If a line in the entries includes "grantSent", show that line.

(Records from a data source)
# # #

/-- The bitmap of a chunk is full (R149). -/
def CtxFix.full (x : CtxFix) (sl : Slot) : Bool := bitCount x.mcount sl.bitmap == x.contributors

/-- CHUNK_FINALISE and OPTIMIZER_CHUNK_UPDATE: a full chunk finalises; of an optimizer context once its STEP is accepted and its
state staged, and where it is updated its unit is issued (R149, R176). -/
def State.tryFinish (s : State) (n k : Nat) : State :=
  match s.ctx? n with
  | none => s
  | some c =>
    match c.run.slots.find? k with
    | none => s
    | some sl =>
      if c.state ≠ .active ∨ c.finalised k = true ∨ c.fix.full sl = false then s
      else if c.fix.kind = 1 then
        let e := c.fix.plainEnd k sl
        s.releaseChunk n k e.1 e.2
      else
        match c.opt.step, sl.staged with
        | some pl, some st =>
          let a := stepArgs pl
          let e := c.fix.optEnd k sl st a
          match e.2.2 with
          | none => s.releaseChunk n k e.1 e.2.1
          | some u =>
            let unit_ : Unit_ := ⟨c.gen, s.unitWrites c.fix k a.t u, e.1, e.2.1, true⟩
            s.setCtx n { c with units := c.units.set k unit_, run := { c.run with fin := c.run.fin ++ [k] } }
        | _, _ => s

/-! ### Ends of a generation -/

/-- A packet of a context's own to every member, or to every other, through the home tile's exit hub die (R26). -/
def State.toMembers (s : State) (n : Nat) (c : Ctx) (typ : Nat) (payload : List Byte) (except : Option Nat) : State :=
  s.emit (exitHub c.fix.home) ⟨n, c.gen, typ, 0, 0, 0, none, payload, none, except⟩

/-- The ABORT payload (R98): the missing ranks as summary and group words. -/
def abortPayload (status rank : Nat) (missing : List Nat) : List Byte :=
  let groups := sortNat (missing.map (· / 64)).eraseDups
  let word (g : Nat) : Nat := (((missing.filter fun r => r / 64 == g).eraseDups).map fun r => 2 ^ (r % 64)).sum
  let summary (i : Nat) : Nat := ((groups.filter fun g => g / 64 == i).map fun g => 2 ^ (g % 64)).sum
  natBytes 8 (status * 2 ^ 56 + rank % 2 ^ 14 * 2 ^ 42 + groups.length)
    ++ (List.range 4).flatMap (fun i => natBytes 8 (summary i)) ++ groups.flatMap fun g => natBytes 8 (word g)

/-- The units of a context no longer carry a release: they are still written (R185). -/
def deadUnits (us : Tbl Unit_) : Tbl Unit_ := us.map fun e => (e.1, { e.2 with live := false })

/-- A generation ends with ABORT of a status to the members (R158, R159, R161, R465), and an open STEP with it (R168). The abort of a gather
context's only member sends no ABORT (R133). -/
def State.endAbort (s : State) (n status rank : Nat) (missing : List Nat) (except : Option Nat) : State :=
  match s.ctx? n with
  | none => s
  | some c =>
    let s := s.setCtx n { c with state := .complete, endStatus := status, since := s.local, units := deadUnits c.units,
                                 opt := { c.opt with step := none },
                                 run := { c.run with timerAt := none, closing := false, grantDue := none } }
    if c.fix.kind = 3 ∧ status = stMEMBER_ABORT then s else s.toMembers n c tABORT (abortPayload status rank missing) except

/-- An uncorrectable error in an open chunk's accumulators poisons the chunk, contributions or not (R72, R154). -/
def State.poisonChunk (s : State) (n k : Nat) : State :=
  s.onCtx n fun c =>
    if c.runs && decide (k < c.frontier) && !c.finalised k && c.fix.kind != 3 then
      { c with run := { c.run with slots := c.run.slots.set k { c.run.slots.get k {} with bad := true } } }
    else c

/-- An uncorrectable word of an open chunk's slot: a header ends the generation with ABORT POISON, an accumulator poisons its chunk (R72,
R161). -/
def State.slotWordLost (s : State) (w : SlotWord) : State :=
  match s.ctx? w.ctx with
  | none => s
  | some c =>
    if !c.runs || decide (c.frontier ≤ w.chunk) || c.finalised w.chunk || c.fix.kind == 3 then s
    else if w.header then s.endAbort w.ctx stPOISON 0 [] none
    else s.poisonChunk w.ctx w.chunk

/-- A generation is aborted with RETRY (R163): released chunks stay, unreleased slots are zeroed, the timeout stops, and the
context is ARMED again with its entries open. A gather context stays as it is (DESIGN CHOICE, log entry 112). -/
def State.abortRetry (s : State) (n : Nat) : State :=
  match s.ctx? n with
  | none => s
  | some c =>
    if c.state ≠ .active ∨ c.fix.kind = 3 then s
    else
      let waiting := (c.units.filter fun e => e.2.live).map Prod.fst
      let c' : Ctx :=
        { c with state := .armed, steer := s.openEntry n c, units := deadUnits c.units,
                 run := { c.run with slots := [], timerAt := none, closing := false, grantDue := none,
                                     fin := c.run.fin.filter fun k => !waiting.contains k } }
      let s := s.setCtx n c'
      let s := s.toMembers n c tABORT (abortPayload stRETRY 0 []) none
      if c.fix.w = 0 then s
      else
        let s := s.toMembers n c tGRANT (natBytes 8 (c.frontier * 2 ^ 24)) none
        s.onCtx n fun c => { c with run := { c.run with grantSent := c.frontier, grantAt := s.local } }

/-! ### The provenance record -/

/-- The physical column of a tile within its die (R253). -/
def State.physCol (s : State) (tile : Nat) : Nat :=
  let l := tile % 220 % 55
  let d := fabricDie tile
  if s.fld .fabSpare [d] 63 63 = 1 ∧ s.fld .fabSpare [d] 62 57 ≤ l then l + 1 else l

/-- PLACEMENT (R400). -/
def State.placementHash (s : State) (x : CtxFix) : List Byte :=
  (sha256 (x.tiles.flatMap fun t =>
    natBytes 1 (t % 220) ++ natBytes 1 (t / 220) ++ natBytes 1 (12 + fabricDie t) ++ natBytes 1 (s.physCol t))).take 8

/-- IMAGE_HASH (R400). -/
def State.imageHash (s : State) (kind : Nat) : List Byte :=
  let logical (n : Nat) : List Byte := (s.fab.slots.get n {}).image.logical
  sha256 (if kind = 2 then logical 0 ++ logical 1 else logical (kindSlot kind))

/-- The COMPLETE payload of a generation whose last chunk has been released (R99, R400). -/
def State.completePayload (s : State) (c : Ctx) : List Byte :=
  let r := c.run
  let bad := sortNat r.poisoned
  let listed := bad.take 480
  let status := if bad.isEmpty then stOK else stPOISON
  let prov := s.imageHash c.fix.kind ++ sha256 c.fix.desc ++ natBytes 16 r.inHash ++ natBytes 16 r.outHash
    ++ natBytes 16 r.paramHash ++ natBytes 8 (r.start.getD 0) ++ natBytes 8 r.finish ++ s.placementHash c.fix
  natBytes 8 (status * 2 ^ 56 + (if 480 < bad.length then 2 ^ 48 else 0) + listed.length)
    ++ natBytes 8 r.sat ++ natBytes 8 r.flush ++ natBytes 8 r.tchoice ++ natBytes 8 r.bchoice
    ++ natBytes 8 (if c.fix.kind = 2 then c.opt.squares.binary64 else 0) ++ natBytes 8 bad.length
    ++ prov ++ sha256 prov ++ listed.flatMap (natBytes 8)

/-- STEP_COMPLETION_WRITE: where no chunk is poisoned, no line of S is, and every S[c] equals t, DONE_STEP and then OPEN_STEP = 0 are written
(R178; a poisoned chunk keeps the header as it is, log entry 46). -/
def State.stepDone (s : State) (n : Nat) (c : Ctx) : State :=
  match c.opt.step with
  | none => s
  | some pl =>
    let t := beNat (pl.take 8)
    let sp := spanOf c.fix.desc
    match s.region? sp.region with
    | none => s
    | some x =>
      let ss := numbersOf 8 (s.readRgn sp.region x (sp.poff + sp.sOff) (8 * c.fix.n))
      let lost := s.rgnPoisoned sp.region x (sp.poff + sp.sOff) (8 * c.fix.n)
      if c.run.poisoned.isEmpty && !lost && ss.all (· == t) then
        let s := s.writeRgn sp.region x sp.poff (natBytes 8 t)
        let s := s.writeRgn sp.region x (sp.poff + 8) (natBytes 8 0)
        s.onCtx n fun c => { c with optHdr := (t, 0) }
      else s

/-! ### Release at the home tile -/

/-- L after a release: the lowest chunk not in the list, counting on from `low`; the fuel is the list's length. -/
def lowest : Nat → Nat → List Nat → Nat
  | 0, low, _ => low
  | f + 1, low, rel => if rel.contains low then lowest f (low + 1) rel else low

/-- FRONTIER as last sent, min(N, W) before any GRANT (R150, R151). -/
def Ctx.sentFrontier (c : Ctx) : Nat := max c.run.grantSent (min c.fix.n c.fix.w)

/-- The home tile sends a GRANT with F (R151). -/
def State.grantNow (s : State) (n : Nat) : State :=
  match s.ctx? n with
  | none => s
  | some c =>
    let f := c.frontier
    let s := s.setCtx n { c with run := { c.run with grantSent := f, grantAt := s.local, grantDue := none } }
    s.toMembers n c tGRANT (natBytes 8 (f * 2 ^ 24)) none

# # #

• Exercise result
        s.onCtx n fun c => { c with run := { c.run with grantSent := c.frontier, grantAt := s.local } }
def Ctx.sentFrontier (c : Ctx) : Nat := max c.run.grantSent (min c.fix.n c.fix.w)
    let s := s.setCtx n { c with run := { c.run with grantSent := f, grantAt := s.local, grantDue := none } }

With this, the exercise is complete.